At the end we ask for some normalised whitespace so it can be read and parsed, and return the full string. We have our class!

Here's an example of the Newtonsoft class generator to show how it ensures that the right attribute is added to each property

    public class NewtonsoftGenerator:JsonClassGenerator
    {
        protected override AttributeListSyntax JsonLibraryAttribute(AttributeSyntax propertyAttribute)
        {
            var propertyName = propertyAttribute.ArgumentList.Arguments.First().Expression.ToFullString();

            var argument = SyntaxFactory.AttributeArgument(
                SyntaxFactory.LiteralExpression(SyntaxKind.StringLiteralExpression, SyntaxFactory.Token(default, SyntaxKind.StringLiteralToken, propertyName, propertyName, default)));

            return SyntaxFactory.AttributeList(SyntaxFactory.SeparatedList(new[]
            {
                SyntaxFactory.Attribute(SyntaxFactory.ParseName("JsonProperty")).AddArgumentListArguments(argument)
            }));
        }
    }

Again, this is a basic example - there are other arguments you may need to support, in which case you'd parse out the original list and work from there to build it up.
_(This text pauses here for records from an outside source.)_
-- ==== Sys2Proof/Machine/Pair.lean ====
section
/-! DEFINITION. Chapter 12, the peer: bundles and replay, reachability, loss, pairing and resynchronisation, mode requests,
hand-over, takeover and hand-back, the standby audits. -/

namespace Sys2Proof.Machine

/-! ### Reachability and the pair's phase (R513, Table 12.14) -/

/-- The three conditions of R513. -/
def State.reachNow (s : State) : Bool :=
  s.ctlBundle.isSome && s.pair.helloMatched && ((s.pair.lastModeBeat).map (fun b => decide (s.beat ≤ b + 2048))).getD false

/-- Resynchronisation has ended (R514): keys exchanged, tables copied, recovery done. -/
def State.resynced (s : State) : Bool :=
  s.get F.PRL_PAIR_STAT_KEY_SYNCED == 1 && s.get F.PRL_PAIR_STAT_TABLES_SYNCED == 1 && s.get F.FTL_RECOVER_STAT_PHASE == 3

/-- `PRL_PAIR_STAT.PHASE`. -/
def State.pairPhase (s : State) : Nat :=
  if s.pair.hand = .handbackDraining ∨ s.pair.hand = .handbackReleased then 5
  else if s.get F.PRL_STAT_REACHABLE = 0 then (if s.ctlBundle.isSome then 1 else 0)
  else if s.mode = .paired ∧ s.get F.PRL_PEER_INFO_MODE = 3 then 4
  else if s.resynced then 3 else 2

/-- Show what follows from the bundles, HELLO and MODE: reachability with its interrupt source, the control bundle and the
phase. -/
def State.pairShow (s : State) : State :=
  let was := s.get F.PRL_STAT_REACHABLE
  let now := b2n s.reachNow
  let s := s.set F.PRL_STAT_CTL_BUNDLE ((s.ctlBundle).getD 0)
  let s := if was = now then s else (s.set F.PRL_STAT_REACHABLE now).irq 270 1
  let s := if now = 1 then s.modPair (fun p => { p with everReachable := true, downBeat := s.beat }) else s
  s.set F.PRL_PAIR_STAT_PHASE s.pairPhase

/-! ### Bundles (R505 to R510) -/

/-- Set a bundle's state. -/
def State.bundleTo (s : State) (b st : Nat) : State :=
  (s.set (F.PRL_BUNDLE_STAT_STATE b) st).modBundle b (fun x => { x with stateBeat := s.beat })

/-- HELLO (Table 12.6), sent on each entry to ACTIVE: HID, array identity, `PAGE_VER.LAYOUT`, settings format. -/
def State.sendHello (s : State) : State :=
  s.sendPeer 1 0 [s.get F.FAB_ID_HID, s.pair.arrayId, 1, ((AL.get s.flash.slot s.flash.slots).map (·.format)).getD 0]

/-- A message of an inactive bundle waits again, before all others of its class; the bundle's own flits stay held for replay (R508, R510). -/
def State.requeue (s : State) (b : Nat) : State :=
  let l := (s.bundle b).inFlight.filter (fun m => !m.again)
  let s := (s.modBundle b (fun x => { x with inFlight := x.inFlight.map (fun m => { m with again := true }) })).bump F.PRL_CNT_RESEND_COUNT l.length
  s.modPair (fun p => { p with waitQ := l ++ p.waitQ })

/-- What a bundle had in flight is gone with it: its credits are held again. -/
def State.flightGone (s : State) (b : Nat) : State :=
  (s.bundle b).inFlight.foldl (fun (s : State) m =>
    let s := s.set (F.PRL_CREDIT_AVAIL m.cls) (s.get (F.PRL_CREDIT_AVAIL m.cls) + m.slots)
    s.modPair (fun p => { p with credUsed := AL.upd m.cls 0 (fun n => n - m.slots) p.credUsed })) s

/-- A bundle leaves ACTIVE: what it had not had acknowledged goes out on the other one (R510). -/
def State.bundleLeave (s : State) (b st : Nat) : State :=
  if !s.bundleActive b then s.bundleTo b st
  else
    let s := (s.bundleTo b st).set (F.PRL_BUNDLE_STAT_LANES_OK b) 0
    (s.requeue b).peerPump.pairShow

/-- A bundle is enabled: `PRL_CTL.ENABLE` and its bit of `BUNDLE_EN`, with its reference within tolerance (R651) and no
lane held by a test (R710). -/
def State.bundleOn (s : State) (b : Nat) : Bool := s.get F.PRL_CTL_ENABLE == 1 && s.refOk 6 && s.bundleFree b && bitOf (s.get F.PRL_CFG_BUNDLE_EN) b

/-- Sequence numbers start at 0 again with a bundle that was DOWN (R315, R508). -/
def State.bundleDown (s : State) (b : Nat) : State :=
  ((s.bundleLeave b 0).flightGone b).modBundle b (fun x => { stateBeat := x.stateBeat, lastFlitBeat := x.lastFlitBeat })
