/-- `AUTO_IDLE_ENTER` (R645): a domain without work whose cores are in WFI for `IDLE_DELAY` cycles. -/
def execAutoIdleEnter (d : Nat) (s : State) : Res :=
  .next (let moved := ((s.pwr.req).map (fun q => q.dom == d || q.dom == 31)).getD false
    if 2 ≤ d ∧ d ≤ 13 ∧ bitOf (s.get F.PWR_AUTO_IDLE_EN) (d - 2) ∧ s.dom d = 3 ∧ s.get (F.PWR_DOM_STAT_MOVING d) = 0 ∧ !moved
        ∧ s.get F.PWR_DOZE_STAT_PHASE = 0 ∧ !(domUnits d).any (fun k => s.unitBusy (k / 256) (k % 256)) then
      ((s.domGo d 2).set (F.PWR_DOM_STAT_AUTO d) 1).bump F.PWR_CNT_AUTO_IDLE_COUNT
    else s)

/-- `AUTO_IDLE_EXIT` (R645). -/
def execAutoIdleExit (d : Nat) (s : State) : Res :=
  .next (if d < 20 ∧ s.dom d = 2 ∧ s.get (F.PWR_DOM_STAT_AUTO d) = 1 then s.domGo d 3 else s)

/-- A source is enabled as a wake source (Table 17.7). -/
def State.wakeOn (s : State) (b : Nat) : Bool :=
  b == 0 || (decide (b ≤ 8) && bitOf (s.get F.PWR_WAKE_EN_EN) (b - 1) && (b != 1 || s.get F.AON_ALARM_EN == 1) &&
    (b != 6 || s.get F.AON_GPIO_WAKE_EN != 0))

/-- A core of a domain, or any core where `d` is 31, has a pending interrupt whose route has `WAKE` 1 (R93, R611). -/
def State.irqWakes (s : State) (d : Nat) : Bool :=
  s.coresPend (if d = 31 then (List.range 58).map (· + 1) else coreMasters d (2 ^ 16 - 1)) true

/-- A wake source asserts (R646, R647, R93): source `b` of Table 17.7 and, for an interrupt (8) or an access to its pages (9; log entry
126), the domain that it wakes, 31 for none of its own. -/
def State.wake (s : State) (b d : Nat) : State :=
  let s := if b ≤ 8 then s.set F.PWR_WAKE_STAT_ASSERTED (s.get F.PWR_WAKE_STAT_ASSERTED ||| 2 ^ b) else s
  let s := if b = 1 ∧ s.get F.AON_ALARM_EN = 1 then s.irq Slot.AON 1 else s
  if !(s.wakeOn b || (b == 8 || b == 9) && d != 31) ∨ s.inReset ∨ s.mode = .vault ∨ s.mode = .off then s
  else if s.get F.PWR_DOZE_STAT_PHASE = 1 then (if s.wakeOn b then s.entryEnd 7 else s)
  else if s.get F.PWR_DOZE_STAT_PHASE = 2 then
    (if !s.wakeOn b then s else if s.pwr.woken.isSome then s.set F.PWR_WAKE_LATCH_LATCHED (s.get F.PWR_WAKE_LATCH_LATCHED ||| 2 ^ b)
     else s.modPwr (fun p => { p with woken := some (b, false) }))
  else if b < 8 ∨ 20 ≤ d ∨ (b = 8 ∧ domCores d = 0) then s
  else if ((s.pwr.req).map (fun q => q.dom == d)).getD false then s.entryEnd 7
  else if s.dom d ≤ 1 ∧ !s.pwr.domWake.contains d ∧ ((s.pwr.exit).map (fun q => q.1 != d)).getD true then
    ((s.modPwr (fun p => { p with domWake := p.domWake ++ [d] })).set F.PWR_WAKE_LATCH_LATCHED (s.get F.PWR_WAKE_LATCH_LATCHED ||| 256)).pwrNext
  else s

/-- `WAKE_SOURCE_ASSERT`: an interrupt wakes only where it is pending and its route has `WAKE` 1 (R93). -/
def execWakeSourceAssert (source dom : Nat) (s : State) : Res :=
  .next (if source = 8 ∧ !s.irqWakes dom then s else s.wake source dom)

/-! ### DOZE (R653 to R655) -/

/-- A write of `PWR_DOZE_CTL` with `REQ` 1: refusers 2, 3 and 5, then the entry begins. -/
def State.dozeReq (s : State) : State :=
  if s.pwrRuns then s.pwrResult 31 2
  else if s.mode ≠ .service then s.pwrResult 31 3
  else if s.anyLease then s.pwrResult 31 5
  else
    let s := ((List.range 16).map (· + 3)).foldl (fun (s : State) d => s.domQuiesce d) s
    (s.modPwr (fun p => { p with req := some { dom := 31, target := 1, since := s.beat }, woken := none })).setAll
      [(F.PWR_DOZE_STAT_PHASE, 1), (F.PWR_REQ_STAT_BUSY, 1), (F.PWR_REQ_STAT_DOMAIN, 31)]

/-- `DOZE_REQUEST` (R653). -/
def execDozeRequest (m : Nat) (oscStop : Bool) (s : State) : Res :=
  .next (s.busWr m Slot.PWR 0x118 (fun s => (s.set F.PWR_DOZE_CTL_OSC_STOP (b2n oscStop)).dozeReq))

/-- `DOZE_WAKE` (R647, R654, Table 17.9): the exit begins; `ticks` edges of the real-time clock since the capture, `startUs` the
oscillator's start time. -/
def execDozeWake (ticks startUs : Nat) (s : State) : Res :=
  .next (match s.pwr.woken with
    | none => s
    | some (_, replayed) =>
      if s.get F.PWR_DOZE_STAT_PHASE ≠ 2 then s
      else
        let s := (s.clocksStart ticks startUs).setAll [(F.PWR_DOZE_STAT_PHASE, 3), (F.PWR_REQ_STAT_BUSY, 1), (F.PWR_WAKE_LATCH_LATCHED, 0)]
        let s := if replayed then s.bump F.PWR_CNT_REPLAY_COUNT else s
        ((s.bump F.PWR_CNT_WAKE_COUNT).bump F.AON_CNT_WAKE_COUNT).modPwr (fun p => { p with wakeBeat := s.beat, slowSaid := false }))

/-- Beats since the exit began. -/
def State.exitBeats (s : State) : Nat := s.beat - s.pwr.wakeBeat

/-- Domains come back to their states from before the DOZE (R655). -/
def State.dozeBack (s : State) : State :=
  let back (s : State) (d : Nat) : State :=
    let st := AL.getD d 3 s.pwr.prior
    (if s.dom d = st then s else s.domGo d st).domUnquiesce d
  [19, 3, 4, 5, 6, 7, 8, 9, 2, 10, 11, 12, 13, 14, 15, 16, 17, 18].foldl back s

/-- `DOZE_EXIT_DONE` (R654, R655): the domains are back and the head is in SERVICE. -/
def execDozeExitDone (s : State) : Res :=
  .next (if s.get F.PWR_DOZE_STAT_PHASE ≠ 3 then s else
    let n := s.exitBeats
    let s := if 2048 < n ∧ !s.pwr.slowSaid then s.raise Slot.PWR Cond.DOZE_EXIT_SLOW n else s
    let s := (s.dozeBack.setMode .service).setAll [(F.PWR_DOZE_STAT_PHASE, 0), (F.PWR_REQ_STAT_BUSY, 0), (F.PWR_DOZE_STAT_EXIT_BEATS, min n 65535),
      (F.PWR_DOZE_STAT_WAKE_SRC, ((s.pwr.woken).map (·.1)).getD 0)]
    let s := (((s.irq Slot.PWR 2).bump F.PWR_CNT_DOZE_COUNT).sample 40 n).modPwr (fun p => { p with woken := none, prior := [] })
    s.pwrNext)

/-- `DOZE_EXIT_SLOW` (R654): more than 2,048 beats. -/
def execDozeExitSlow (s : State) : Res :=
  .next (if s.get F.PWR_DOZE_STAT_PHASE = 3 ∧ 2048 < s.exitBeats ∧ !s.pwr.slowSaid then
      (s.raise Slot.PWR Cond.DOZE_EXIT_SLOW s.exitBeats).modPwr (fun p => { p with slowSaid := true })
    else s)

/-! ### Clocks and references (R650, R651) -/

/-- `PLL_UNLOCK` (R650): PLL `n` loses lock outside DOZE and VAULT. -/
def execPllUnlock (n : Nat) (s : State) : Res :=
  .next (if 9 ≤ n ∨ s.get F.PWR_DOZE_STAT_PHASE ≠ 0 ∨ s.mode = .vault ∨ s.mode = .off ∨ s.inReset ∨ s.pwr.pllBad.contains n then s else
    let s := (s.modPwr (fun p => { p with pllBad := p.pllBad ++ [n] })).set F.CLK_PLL_STAT_LOCK
      ((List.range 9).foldl (fun a k => if k = n ∨ s.pwr.pllBad.contains k then a else a + 2 ^ k) 0)
    (s.bump F.CLK_CNT_PLL_UNLOCK_COUNT).raise Slot.CLK Cond.PLL_UNLOCK n)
But hopefully you can see how although this code might be complicated, it places all that complication into the generator and leaves your actual JSON libraries clean.

So now we have the class (and with the understanding we're skipping over a bit in terms of things like ensuring namespace matches etc) we have to add it into the compilation process.

var generatorReference = Guid.NewGuid().ToString("N");
var overrideClass = classGenerator.Generate(classToUpdate, "Testing123");
context.AddSource(generatorReference, overrideClass);

The generator reference should be something a little more meaningful - as it's what's shown in areas such as the Error List if your generator produces bad code, but this guid is purely for ease of getting my example working. Now the class has been added the compilation proceeds and (fingers crossed there's no compilation errors) I get the regular output. Except it's a little more than meets the eye.

If I take a look at my assembly now using DotPeek I see this!

A DotPeek window showing the new Testing123 class

Eureka! Only a simple example but the code is written in such a way that it would fly through any number of models and properties and spin this up (assuming the appropriate markers of course).

Possible Next Steps...

There's so much to do after this, as all I've done so far is satisfy my curiosity that it can be done.

Marking Newtonsoft properties to be ignored if null is a big one.
Wiring up custom converters is going to be interesting - I think that would require more preprocessor work so that we didn't end up with duplicate types.
Interfaces on System.Text.JSON! Huge problem is you can't currently place a custom converter on an interface in System.Text.Json so maybe a way of identifying interface properties and adding the custom converter to each property as the interface itself has to be kept blank?

And there's loads more after that, but this was just off the top of my head.

...and next source code generators?

I really like the way you can build source code generators. I have an existing library that builds code for .abc files for Alexa skills, but it's a dotnet tool you have to run and it uses CodeDom. I think I'd like to revisit that and wire it up so it uses SyntaxFactory and it works as a Source Code Generator too - that way it would build the code as you were altering the file - much cleaner and just a standard part of the build process.

Yeah - Source Code Generators? Definitely a fan!